== Try it ==
Look through the records below for the line with "node lists. -/". Return that line and each one after it up to and including the line with "code names. -/", exactly.

Stored items
====================

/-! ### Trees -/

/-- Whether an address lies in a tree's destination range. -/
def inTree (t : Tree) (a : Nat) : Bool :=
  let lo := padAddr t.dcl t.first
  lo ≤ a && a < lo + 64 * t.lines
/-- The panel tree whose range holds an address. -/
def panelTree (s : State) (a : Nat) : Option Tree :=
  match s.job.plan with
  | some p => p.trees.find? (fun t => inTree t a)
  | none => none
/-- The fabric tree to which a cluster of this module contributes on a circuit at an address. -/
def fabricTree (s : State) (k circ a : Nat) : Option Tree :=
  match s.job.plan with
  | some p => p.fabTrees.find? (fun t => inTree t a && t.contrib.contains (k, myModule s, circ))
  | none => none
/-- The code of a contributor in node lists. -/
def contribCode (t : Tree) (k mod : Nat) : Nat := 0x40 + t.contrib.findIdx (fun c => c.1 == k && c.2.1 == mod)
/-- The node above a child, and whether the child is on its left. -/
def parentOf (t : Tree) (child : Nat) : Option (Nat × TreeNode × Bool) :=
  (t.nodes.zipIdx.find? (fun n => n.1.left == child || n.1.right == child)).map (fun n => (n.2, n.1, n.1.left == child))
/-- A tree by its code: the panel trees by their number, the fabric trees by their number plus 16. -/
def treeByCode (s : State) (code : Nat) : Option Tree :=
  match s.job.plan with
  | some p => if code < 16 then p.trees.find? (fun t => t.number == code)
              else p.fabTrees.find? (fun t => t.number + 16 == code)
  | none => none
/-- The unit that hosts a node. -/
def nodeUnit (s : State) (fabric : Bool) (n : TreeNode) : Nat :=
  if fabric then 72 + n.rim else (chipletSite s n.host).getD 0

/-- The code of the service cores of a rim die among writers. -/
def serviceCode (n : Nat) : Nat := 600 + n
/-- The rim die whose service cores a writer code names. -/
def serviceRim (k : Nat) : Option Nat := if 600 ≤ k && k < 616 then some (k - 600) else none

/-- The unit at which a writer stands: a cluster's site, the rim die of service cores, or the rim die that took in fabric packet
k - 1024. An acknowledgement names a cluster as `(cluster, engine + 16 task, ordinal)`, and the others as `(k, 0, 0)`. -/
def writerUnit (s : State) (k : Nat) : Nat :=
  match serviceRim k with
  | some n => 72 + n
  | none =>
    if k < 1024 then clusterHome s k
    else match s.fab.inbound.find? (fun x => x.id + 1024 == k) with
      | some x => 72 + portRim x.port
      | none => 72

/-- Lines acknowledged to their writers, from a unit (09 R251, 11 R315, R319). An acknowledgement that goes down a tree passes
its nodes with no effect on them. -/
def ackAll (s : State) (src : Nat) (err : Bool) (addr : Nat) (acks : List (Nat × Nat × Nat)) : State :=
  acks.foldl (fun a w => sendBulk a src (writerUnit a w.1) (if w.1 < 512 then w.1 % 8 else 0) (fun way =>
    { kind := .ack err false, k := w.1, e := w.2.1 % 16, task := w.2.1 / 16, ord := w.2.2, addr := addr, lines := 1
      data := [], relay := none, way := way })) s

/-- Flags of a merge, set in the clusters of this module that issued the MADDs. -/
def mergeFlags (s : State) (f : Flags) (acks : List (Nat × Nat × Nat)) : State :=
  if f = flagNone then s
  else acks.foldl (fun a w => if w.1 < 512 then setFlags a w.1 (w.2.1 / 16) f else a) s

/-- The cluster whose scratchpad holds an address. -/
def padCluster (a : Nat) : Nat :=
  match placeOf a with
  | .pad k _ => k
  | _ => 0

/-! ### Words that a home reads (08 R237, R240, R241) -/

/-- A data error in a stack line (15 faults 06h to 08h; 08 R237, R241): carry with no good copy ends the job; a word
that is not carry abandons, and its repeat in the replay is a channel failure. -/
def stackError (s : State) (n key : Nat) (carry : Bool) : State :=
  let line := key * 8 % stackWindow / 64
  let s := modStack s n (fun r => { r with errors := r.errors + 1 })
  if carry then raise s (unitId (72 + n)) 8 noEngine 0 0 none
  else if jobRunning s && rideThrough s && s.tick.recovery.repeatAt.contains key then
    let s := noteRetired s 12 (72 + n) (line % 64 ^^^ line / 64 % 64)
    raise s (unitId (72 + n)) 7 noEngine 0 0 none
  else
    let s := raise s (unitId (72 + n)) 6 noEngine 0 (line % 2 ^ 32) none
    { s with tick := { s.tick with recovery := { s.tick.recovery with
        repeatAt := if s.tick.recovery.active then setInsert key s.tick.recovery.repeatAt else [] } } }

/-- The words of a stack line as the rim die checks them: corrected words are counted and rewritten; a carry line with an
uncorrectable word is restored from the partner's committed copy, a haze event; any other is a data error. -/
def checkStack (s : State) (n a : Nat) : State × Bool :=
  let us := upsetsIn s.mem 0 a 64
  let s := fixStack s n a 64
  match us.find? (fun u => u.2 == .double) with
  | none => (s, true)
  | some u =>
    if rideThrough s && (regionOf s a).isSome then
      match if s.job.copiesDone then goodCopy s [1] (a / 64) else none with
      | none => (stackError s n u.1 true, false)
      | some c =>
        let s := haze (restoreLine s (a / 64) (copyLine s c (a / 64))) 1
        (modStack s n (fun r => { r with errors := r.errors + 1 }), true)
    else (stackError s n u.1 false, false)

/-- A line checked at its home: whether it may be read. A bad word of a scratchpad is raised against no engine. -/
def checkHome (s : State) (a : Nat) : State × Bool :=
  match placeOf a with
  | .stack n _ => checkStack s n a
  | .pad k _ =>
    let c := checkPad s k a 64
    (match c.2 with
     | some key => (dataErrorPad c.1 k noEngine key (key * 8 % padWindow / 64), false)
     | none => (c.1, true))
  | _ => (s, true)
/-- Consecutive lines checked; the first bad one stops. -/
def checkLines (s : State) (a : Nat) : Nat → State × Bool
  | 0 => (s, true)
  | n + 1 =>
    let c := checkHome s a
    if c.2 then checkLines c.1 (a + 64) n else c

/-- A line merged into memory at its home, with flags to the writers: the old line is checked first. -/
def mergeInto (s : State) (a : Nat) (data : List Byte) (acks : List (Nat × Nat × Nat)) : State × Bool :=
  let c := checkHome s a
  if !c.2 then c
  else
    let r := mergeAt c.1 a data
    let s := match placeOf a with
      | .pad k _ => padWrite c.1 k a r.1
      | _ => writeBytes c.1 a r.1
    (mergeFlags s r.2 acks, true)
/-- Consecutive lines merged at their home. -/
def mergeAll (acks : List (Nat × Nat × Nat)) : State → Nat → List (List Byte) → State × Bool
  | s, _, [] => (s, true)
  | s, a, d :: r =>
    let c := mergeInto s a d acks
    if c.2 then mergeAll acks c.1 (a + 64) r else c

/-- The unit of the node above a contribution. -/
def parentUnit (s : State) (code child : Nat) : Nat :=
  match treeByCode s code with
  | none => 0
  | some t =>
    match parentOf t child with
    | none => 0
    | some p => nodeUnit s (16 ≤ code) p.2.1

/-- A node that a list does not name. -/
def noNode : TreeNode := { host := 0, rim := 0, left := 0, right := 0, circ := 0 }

====================

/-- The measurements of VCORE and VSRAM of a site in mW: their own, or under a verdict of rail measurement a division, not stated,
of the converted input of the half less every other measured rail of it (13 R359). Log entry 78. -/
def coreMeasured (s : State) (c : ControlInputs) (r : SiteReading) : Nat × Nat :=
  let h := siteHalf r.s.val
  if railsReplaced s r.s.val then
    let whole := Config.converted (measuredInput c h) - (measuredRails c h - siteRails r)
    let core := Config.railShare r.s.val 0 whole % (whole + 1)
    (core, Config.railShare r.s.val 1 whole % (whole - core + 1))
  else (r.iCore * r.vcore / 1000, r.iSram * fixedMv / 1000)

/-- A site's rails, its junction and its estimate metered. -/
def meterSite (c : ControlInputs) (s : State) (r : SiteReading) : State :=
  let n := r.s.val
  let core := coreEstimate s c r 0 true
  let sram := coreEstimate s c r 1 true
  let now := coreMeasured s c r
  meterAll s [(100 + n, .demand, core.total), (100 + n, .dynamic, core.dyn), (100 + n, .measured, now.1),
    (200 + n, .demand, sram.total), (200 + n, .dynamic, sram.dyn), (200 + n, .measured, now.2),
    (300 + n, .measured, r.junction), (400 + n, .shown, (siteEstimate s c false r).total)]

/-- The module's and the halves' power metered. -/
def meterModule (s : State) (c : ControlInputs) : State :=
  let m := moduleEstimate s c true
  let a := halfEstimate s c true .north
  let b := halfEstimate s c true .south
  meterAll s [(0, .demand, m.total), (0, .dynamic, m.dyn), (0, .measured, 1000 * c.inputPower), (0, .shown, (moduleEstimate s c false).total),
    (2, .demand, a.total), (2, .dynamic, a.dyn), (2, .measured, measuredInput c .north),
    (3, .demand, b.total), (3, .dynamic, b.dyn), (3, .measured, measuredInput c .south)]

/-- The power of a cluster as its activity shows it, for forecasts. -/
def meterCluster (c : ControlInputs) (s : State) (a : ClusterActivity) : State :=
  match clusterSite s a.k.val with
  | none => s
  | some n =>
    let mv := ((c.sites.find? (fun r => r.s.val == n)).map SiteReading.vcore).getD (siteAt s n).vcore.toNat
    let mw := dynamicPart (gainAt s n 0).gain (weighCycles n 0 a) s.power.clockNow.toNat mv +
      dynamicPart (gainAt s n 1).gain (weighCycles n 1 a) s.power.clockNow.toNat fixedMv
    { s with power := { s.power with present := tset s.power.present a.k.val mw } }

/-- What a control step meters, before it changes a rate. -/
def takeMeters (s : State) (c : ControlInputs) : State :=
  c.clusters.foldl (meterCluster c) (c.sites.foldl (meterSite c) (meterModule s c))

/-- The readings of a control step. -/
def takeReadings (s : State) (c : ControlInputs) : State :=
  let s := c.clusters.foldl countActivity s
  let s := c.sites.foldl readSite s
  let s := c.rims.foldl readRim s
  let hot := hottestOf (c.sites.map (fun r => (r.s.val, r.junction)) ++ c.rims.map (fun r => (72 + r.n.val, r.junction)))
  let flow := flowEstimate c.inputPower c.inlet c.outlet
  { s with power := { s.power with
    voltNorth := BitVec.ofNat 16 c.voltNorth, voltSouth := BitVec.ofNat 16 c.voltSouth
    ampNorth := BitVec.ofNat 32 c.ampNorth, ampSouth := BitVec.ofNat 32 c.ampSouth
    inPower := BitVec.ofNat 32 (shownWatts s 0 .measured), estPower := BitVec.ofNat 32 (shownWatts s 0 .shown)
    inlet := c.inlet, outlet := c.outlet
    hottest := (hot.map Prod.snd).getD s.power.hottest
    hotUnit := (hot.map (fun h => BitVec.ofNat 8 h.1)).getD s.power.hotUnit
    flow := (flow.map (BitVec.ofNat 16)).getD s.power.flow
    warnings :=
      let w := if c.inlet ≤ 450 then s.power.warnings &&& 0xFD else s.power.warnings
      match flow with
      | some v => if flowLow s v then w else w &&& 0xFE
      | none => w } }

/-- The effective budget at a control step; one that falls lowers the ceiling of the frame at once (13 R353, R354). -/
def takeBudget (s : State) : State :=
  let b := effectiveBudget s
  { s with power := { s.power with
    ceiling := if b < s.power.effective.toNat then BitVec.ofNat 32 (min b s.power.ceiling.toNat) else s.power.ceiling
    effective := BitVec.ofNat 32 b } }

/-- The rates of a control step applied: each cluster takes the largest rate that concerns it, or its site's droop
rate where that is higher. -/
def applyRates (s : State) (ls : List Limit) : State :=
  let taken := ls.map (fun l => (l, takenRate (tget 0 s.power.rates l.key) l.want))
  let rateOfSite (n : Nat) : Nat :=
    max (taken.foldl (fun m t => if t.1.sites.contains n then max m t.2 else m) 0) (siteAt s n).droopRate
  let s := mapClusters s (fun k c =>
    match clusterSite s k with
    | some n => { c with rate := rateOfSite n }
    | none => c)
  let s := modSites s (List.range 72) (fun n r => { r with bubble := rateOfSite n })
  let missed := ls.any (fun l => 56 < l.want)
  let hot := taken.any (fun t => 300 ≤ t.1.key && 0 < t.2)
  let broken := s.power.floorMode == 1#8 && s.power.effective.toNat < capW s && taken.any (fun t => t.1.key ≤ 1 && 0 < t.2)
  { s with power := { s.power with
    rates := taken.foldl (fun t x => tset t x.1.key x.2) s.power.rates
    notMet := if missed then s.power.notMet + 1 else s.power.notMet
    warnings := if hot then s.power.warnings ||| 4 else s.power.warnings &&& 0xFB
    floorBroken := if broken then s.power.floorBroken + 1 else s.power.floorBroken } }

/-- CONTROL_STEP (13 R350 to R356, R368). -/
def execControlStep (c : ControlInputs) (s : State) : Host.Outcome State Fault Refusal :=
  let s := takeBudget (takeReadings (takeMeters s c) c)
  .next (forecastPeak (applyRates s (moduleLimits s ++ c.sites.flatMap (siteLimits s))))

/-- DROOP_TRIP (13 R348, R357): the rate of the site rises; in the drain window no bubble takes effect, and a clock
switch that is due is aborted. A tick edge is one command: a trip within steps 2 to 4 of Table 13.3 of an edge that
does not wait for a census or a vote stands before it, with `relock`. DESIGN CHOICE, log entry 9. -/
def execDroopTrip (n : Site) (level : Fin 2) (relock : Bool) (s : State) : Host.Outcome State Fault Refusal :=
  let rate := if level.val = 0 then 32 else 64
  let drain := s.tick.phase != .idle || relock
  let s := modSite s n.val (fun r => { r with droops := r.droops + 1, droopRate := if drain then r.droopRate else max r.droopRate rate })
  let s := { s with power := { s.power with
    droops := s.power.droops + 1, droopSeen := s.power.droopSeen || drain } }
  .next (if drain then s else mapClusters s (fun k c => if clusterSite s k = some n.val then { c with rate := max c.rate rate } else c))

====================

== Result ==
/-- The code of a contributor in node lists. -/
def contribCode (t : Tree) (k mod : Nat) : Nat := 0x40 + t.contrib.findIdx (fun c => c.1 == k && c.2.1 == mod)
/-- The node above a child, and whether the child is on its left. -/
def parentOf (t : Tree) (child : Nat) : Option (Nat × TreeNode × Bool) :=
  (t.nodes.zipIdx.find? (fun n => n.1.left == child || n.1.right == child)).map (fun n => (n.2, n.1, n.1.left == child))
/-- A tree by its code: the panel trees by their number, the fabric trees by their number plus 16. -/
def treeByCode (s : State) (code : Nat) : Option Tree :=
  match s.job.plan with
  | some p => if code < 16 then p.trees.find? (fun t => t.number == code)
              else p.fabTrees.find? (fun t => t.number + 16 == code)
  | none => none
/-- The unit that hosts a node. -/
def nodeUnit (s : State) (fabric : Bool) (n : TreeNode) : Nat :=
  if fabric then 72 + n.rim else (chipletSite s n.host).getD 0

/-- The code of the service cores of a rim die among writers. -/
def serviceCode (n : Nat) : Nat := 600 + n
/-- The rim die whose service cores a writer code names. -/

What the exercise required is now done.